-- ==== Sys2Proof/Machine/Step.lean ====
section
/-! DEFINITION. One step of the codec, and the placing of an instruction where the step reads its next octet. -/

namespace Sys2Proof.Machine

/-- One step: the instruction `fetch` finds is run by `exec`; a step that runs no instruction is done by `fetch`. -/
def step (s : State) : Host.Outcome State Fault Refusal :=
  match fetch s with
  | .run i s' => exec i s'
  | .done o => o

/-- `s` with an octet at the head of RX and a `decode_next` call in its READ phase (log entry 10), so that the very
next step reads and runs it. -/
def State.withFetchWord (s : State) (nbits w : Nat) : State :=
  (s.withCall s.call.toRead).withAnswers (.read (.byte (tableOctet nbits w)) :: s.answers)

end Sys2Proof.Machine
end

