-- ==== Sys2Proof/Machine/Core.lean ====
section
/-! DEFINITION. The machine as the host's interface takes it. -/

def Sys2Proof.core : Host.Core :=
  { State := Sys2Proof.Machine.State
    Fault := Sys2Proof.Machine.Fault
    Refusal := Sys2Proof.Machine.Refusal
    step := Sys2Proof.Machine.step
    reset := Sys2Proof.Machine.State.reset }
end

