/-- Settles O31: the start of each call, and a case analysis over the transitions. -/
theorem hostCallsStart : Obligations.HostCallsStart := by
  refine ⟨fun s rest hc => ⟨fun dl hh => ?_, fun ds hh hd => ?_, fun ds w d hh hw hd hwide => ?_, fun hh => ?_⟩,
    fun s t hc hs => stepKind_keeps_call (step_kinds hs) hc⟩
  · rw [step_idle hc, startCall, hh]
    rfl
  · exact step_startEncode hc hh fun d hmem => (durationFits_iff _ d).mpr fun w hw => hd w hw d hmem
  · refine step_startEncode_refused hc hh hd ?_
    simpa [durationFits, hw] using hwide
  · rw [step_idle hc, startCall, hh]

end Sys2Proof.Proofs.Steps

/-! What a step can change: ACC and POL, the results, the octets consumed, TX and the parameters, each said once over
the transitions. -/

namespace Sys2Proof.Proofs.StepFrames

open Sys2Proof.Machine Sys2Proof.Safety Sys2Proof.Proofs.QuirkCorrector Sys2Proof.Proofs.DecoderStream
open Sys2Proof.Proofs.ReceivedClasses

/-! ### ACC and POL -/

theorem ofPolarity_ne_unset (p : Polarity) : Pol.ofPolarity p ≠ .unset := by
  cases p <;> simp [Pol.ofPolarity]

theorem ne_unset_of_run {q : Pol} {k : Polarity} (h : q.run = some k) : q ≠ .unset := by
  rintro rfl
  cases h

/-- An octet starts a run of its own length, or extends the run where the sum fits ACC (R80 to R82). -/
def AccAfterOctet (s t : State) (b : Byte) : Prop :=
  t.acc = durationOf b ∨ t.acc = s.acc + durationOf b ∧ accFits s.params t.acc = true

/-- ACC and POL stay, or the reset input clears them, or an octet is consumed in the READ phase. -/
theorem stepKind_registers {s t : State} (hk : StepKind s t) :
    (t.acc = s.acc ∧ t.pol = s.pol) ∨ (ResetsBlock s ∧ t.acc = 0) ∨
    (Reading s ∧ ∃ b, s.answers = .read (.byte b) :: t.answers ∧ t.rxTaken = s.rxTaken ++ [b] ∧
      t.pol ≠ .unset ∧ AccAfterOctet s t b) := by
  cases hk
  case reset rest hc hh => exact .inr (.inl ⟨⟨hc, rest, hh⟩, rfl⟩)
  case octetStarts dl b rest hc ha _ =>
    exact .inr (.inr ⟨⟨dl, hc⟩, b, ha, rfl, ofPolarity_ne_unset _, .inl rfl⟩)
  case octetCloses dl b rest k hc ha _ _ =>
    exact .inr (.inr ⟨⟨dl, hc⟩, b, ha, rfl, ofPolarity_ne_unset _, .inl rfl⟩)
  case octetExtends dl b rest hc ha hr hf =>
    exact .inr (.inr ⟨⟨dl, hc⟩, b, ha, rfl, ne_unset_of_run hr, .inr ⟨rfl, hf⟩⟩)
  all_goals exact .inl ⟨rfl, rfl⟩

/-- Settles O43: the durations of octets are multiples of 16, and so are their sums. -/
theorem accumulatorStaysInTicks : Obligations.AccumulatorStaysInTicks := by
  intro s t h hs
  obtain ⟨hacc, -⟩ | ⟨-, hacc⟩ | ⟨-, b, -, -, -, hacc | ⟨hacc, -⟩⟩ := stepKind_registers (step_kinds hs)
  · rw [hacc, h]
  · rw [hacc]
  · rw [hacc, durationOf_dvd]
  · have := durationOf_dvd b
    omega

/-- Settles O45: an octet leaves a run in progress, and all else but the reset input leaves POL. -/
theorem onlyResetUnsetsPolarity : Obligations.OnlyResetUnsetsPolarity := by
  intro s t hs hpol hreset
  obtain ⟨-, hsame⟩ | ⟨hr, -⟩ | ⟨-, b, -, -, hset, -⟩ := stepKind_registers (step_kinds hs)
  · rwa [hsame]
  · exact absurd hr hreset
  · exact hset

/-- Settles O46: of the three ways of `stepKind_registers` only the octet is left. -/
theorem onlyOctetsChangeTheAccumulator : Obligations.OnlyOctetsChangeTheAccumulator := by
  intro s t hs hchange hreset
  obtain ⟨hacc, hpol⟩ | ⟨hr, -⟩ | ⟨hread, b, ha, hrx, -⟩ := stepKind_registers (step_kinds hs)
  · obtain h | h := hchange
    · exact absurd hacc h
    · exact absurd hpol h
  · exact absurd hr hreset
  · exact ⟨hread, b, ha, hrx⟩

/-! ### The parameters -/

theorem stepKind_params {s t : State} (hk : StepKind s t) : t.params = s.params := by
  cases hk <;> rfl

/-- Settles O52: no transition writes the parameters. -/
theorem parametersAreFixed : Obligations.ParametersAreFixed :=
  fun _ _ hs => stepKind_params (step_kinds hs)

/-! ### The results -/

/-- A result carries no length but that of the run in progress, corrected by QC. -/
def CarriesRun (s : State) (r : Result) : Prop :=
  ∀ e, r = .event e → e.durationPort = 0 ∨ ∃ k d, e.durationPort = qc k s.acc d

/-- The results stay, or the reset input empties them, or the call in progress ends with one more. -/
theorem stepKind_results {s t : State} (hk : StepKind s t) :
    t.results = s.results ∨ (ResetsBlock s ∧ t.results = []) ∨
    ∃ r, t.results = s.results ++ [r] ∧ t.call = .idle ∧ s.call ≠ .idle ∧ CarriesRun s r := by
  have hcall : ∀ {c : Call}, s.call = c → c ≠ .idle → s.call ≠ .idle := fun h hc => h ▸ hc
  cases hk
  case reset rest hc hh => exact .inr (.inl ⟨⟨hc, rest, hh⟩, rfl⟩)
  case octetCloses dl b rest k hc _ _ _ =>
    refine .inr (.inr ⟨_, rfl, rfl, hcall hc (by simp), fun e he => .inr ⟨k, durationOf b, ?_⟩⟩)
    cases he
    exact durationPort_ofRun _ _
  case waitTimesOut dl rest hc _ _ =>
    refine .inr (.inr ⟨_, rfl, rfl, hcall hc (by simp), fun e he => .inl ?_⟩)
    cases he
    rfl
  case readFails dl rest hc _ => exact .inr (.inr ⟨_, rfl, rfl, hcall hc (by simp), fun e he => (nomatch he)⟩)
  case waitFails dl rest hc _ => exact .inr (.inr ⟨_, rfl, rfl, hcall hc (by simp), fun e he => (nomatch he)⟩)
  case returnsOk e hc _ _ => exact .inr (.inr ⟨_, rfl, rfl, hcall hc (by simp), fun e he => (nomatch he)⟩)
  case writeFails e k rest hc _ _ _ =>
    exact .inr (.inr ⟨_, rfl, rfl, hcall hc (by simp), fun e he => (nomatch he)⟩)
  case writableFails e k rest hc _ _ =>
    exact .inr (.inr ⟨_, rfl, rfl, hcall hc (by simp), fun e he => (nomatch he)⟩)
  all_goals exact .inl rfl
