-- ==== Sys2Proof/Syntax.lean ====
section
/-! DEFINITION. The syntax: one constructor of `Instr` for each row of spec/opcode_table.json. Rows with an encoding carry
their used fields (R65: a field an instruction does not use is ignored, so no constructor holds it); a hint word is an
instruction of its own, since each word of a bundle issues by itself (R59). Rows without an encoding are whole steps of the
part; they carry the name of the object they act on, or the input that the outside brings. -/

namespace Sys2Proof

/-- The contributions of an in-network reduction: each with the peer-key generation that sealed it (R367). -/
structure Reduction where
  world : Nat
  die   : Nat
  dst   : Nat
  queue : Nat
  seq   : Nat
  parts : List (BitVec 8 × List (BitVec 8))
  deriving DecidableEq, Repr

/-- What a pre-emption request names (R373): a world and a die mask, or one team. -/
inductive PreemptTarget where
  | world (w dieMask : Nat)
  | team (t : Nat)
  deriving DecidableEq, Repr

/-- Where an ECC error strikes (R380, R381, R383). -/
inductive ErrorSite where
  | sector (sec : Nat)
  | dieScratch (die sec : Nat)
  | ticket (slice entry : Nat)
  | saRow (die row : Nat)
  | coreState (team core off : Nat)
  | array (core arr : Nat)
  | l1 (core sec : Nat)
  | wcb (sec : Nat)
  | layer (stack layer off : Nat)
  | onDie (die : Nat)
  | fatal (die : Nat) (cls : BitVec 4) (unit : BitVec 5) (detail : BitVec 64)
  deriving DecidableEq, Repr

/-- One action of the power manager (R19). -/
inductive ClockMove where
  | lower | raise | gate | ungate
  deriving DecidableEq, Repr

/-- A request to create a world (R358, R334): number, attributes, ring slots where it names them, the buffer of its two rings, its root, its save areas
by die, the journal of its graph request queue. -/
structure WorldRequest where
  world       : Nat
  conf        : Bool
  replay      : Bool
  fromSpdm    : Bool
  errSlots    : Option Nat := none
  orphanSlots : Option Nat := none
  ringBuf     : Nat
  rootBuf     : Nat
  rootOff     : Nat
  saveBufs    : List Nat
  journalBuf  : Nat
  journalLog  : Nat
  deriving DecidableEq, Repr

/-- The acknowledgement of a new bundle by the remote verifier (R365). -/
structure Acknowledgement where
  nonce  : BitVec 64
  digest : BitVec 384
  sig    : Nat
  deriving DecidableEq, Repr

/-- What brings a package reset about (R384). -/
inductive ResetCause where
  | fatalError | management | perst | watchdog
  deriving DecidableEq, Repr

/-- A crown bundle as staged: its digest, its three security version numbers, its signature, whether only the slice
kernel differs from the running one, and the bytes of the image that the digest is over (R365, R366). -/
structure Bundle where
  digest      : BitVec 384
  svnKernel   : Nat
  svnMonitor  : Nat
  svnFirmware : Nat
  kernelOnly  : Bool
  sig         : Nat
  image       : List (BitVec 8) := []
  deriving DecidableEq, Repr

/-- The registers that have no row of their own and are reached by management or a slice kernel (R7, R354, R201, R357): hold-in-reset (R383), the
UDP port of peer traffic (R393) and the configuration space of a function of a host port (R399) among them. -/
inductive RegName where
  | pmsel (unit idx : Nat) (monitor : Bool)
  | pmc (unit idx : Nat)
  | sample (unit : Nat)
  | lfix (stack : Nat)
  | dsyn0 (die : Nat) (management : Bool)
  | dsyn1 (die : Nat)
  | kstat (slot : Nat)
  | identity (port : Nat)
  | holdReset
  | udpPort
  | config (port fn : Nat)
  deriving DecidableEq, Repr

/-- A source of a part that a peer sends: an address to translate here, or bytes that travel with the operation (R279, R280). -/
inductive PeerSrc where
  | va (a : Nat)
  | bytes (l : List (BitVec 8))
  deriving DecidableEq, Repr

/-- An operation that a peer sends to this device (R279): an atomic, or one part of a place operation with its remote bytes. -/
inductive PeerOp where
  | atom (world addr : Nat) (w : BitVec 4) (operands : List (BitVec 8))
  | place (world dst : Nat) (a b : PeerSrc) (fn : BitVec 3) (ty len rm : Nat) (ca cb : BitVec 64)
  deriving DecidableEq, Repr

/-- An operation of a peer as it arrives: the generation of the peer-traffic key that sealed it, its UDP port, the network port, the operation
(R367, R393). -/
structure PeerMessage where
  gen  : BitVec 8
  udp  : BitVec 16
  port : Nat
  op   : PeerOp
  deriving DecidableEq, Repr

/-- How a host request arrives: over the TDI's IDE stream, without IDE protection, or with an integrity failure (R362). -/
inductive Ide where
  | stream | none | broken
  deriving DecidableEq, Repr

/-- How a BAR2 access comes: its IDE protection (R362), and whether it is a CXL.mem access, not one that PCIe carries too (R388). -/
structure HostAccess where
  ide : Ide
  cxl : Bool
  deriving DecidableEq, Repr

/-- TDISP messages of the host TSM (R361, R362). -/
inductive TdispMessage where
  | lock | start | unlock
  deriving DecidableEq, Repr

/-- A store of a slice kernel to state that its instance owns, or the service of the oldest message that an instance holds (R394, R278). -/
inductive KernelStore where
  | pte (buf off : Nat) (value : BitVec 128)
  | descriptor (index : Nat) (value : BitVec 256) (launches : List (List (BitVec 8)))
  | hostQueue (port world : Nat) (enabled : Bool) (buf slots journalBuf journalLog : Nat)
  | serviceQueue (slice buf slots journalBuf journalLog : Nat)
  | serviceTail (slice : Nat) (tail : BitVec 64)
  | data (world buf off : Nat) (bytes : List (BitVec 8))
  | aperture (port index : Nat) (enabled : Bool) (world buf off : Nat)
  | peer (world index : Nat) (valid : Bool) (addr : BitVec 128) (portMask : BitVec 8)
  | dieWindow (die world base units : Nat)
  | plsync (die world start length : Nat)
  | saveArea (world die buf : Nat)
  | serve (slice : Nat)
  deriving DecidableEq, Repr

/-- What one instance does: a store, and, where it names itself, the sender that needs the store (R394). -/
structure KernelAct where
  store  : KernelStore
  sender : Option Nat
  deriving DecidableEq, Repr

/-- The lanes that a slice kernel resumes; `mended` says that its own walk found the leaf invalid and that it has stored one since (R372). -/
structure Resumed where
  lanes  : BitVec 64
  mended : Bool
  deriving DecidableEq, Repr

/-- What a slice kernel kills: the team of a group, for the parking record of a lane; without a lane, the saved image of that team (R371, R378). -/
structure KillTarget where
  gid  : Nat
  lane : Option Nat
  deriving DecidableEq, Repr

-.-.-

◆ TASK BRIEF
Pull out every line holding "absurd" from the records above, and copy it.

◆ THE COMPLETED TASK
  · exact absurd hr hreset
    · exact absurd hacc h
    · exact absurd hpol h
  · exact absurd hr hreset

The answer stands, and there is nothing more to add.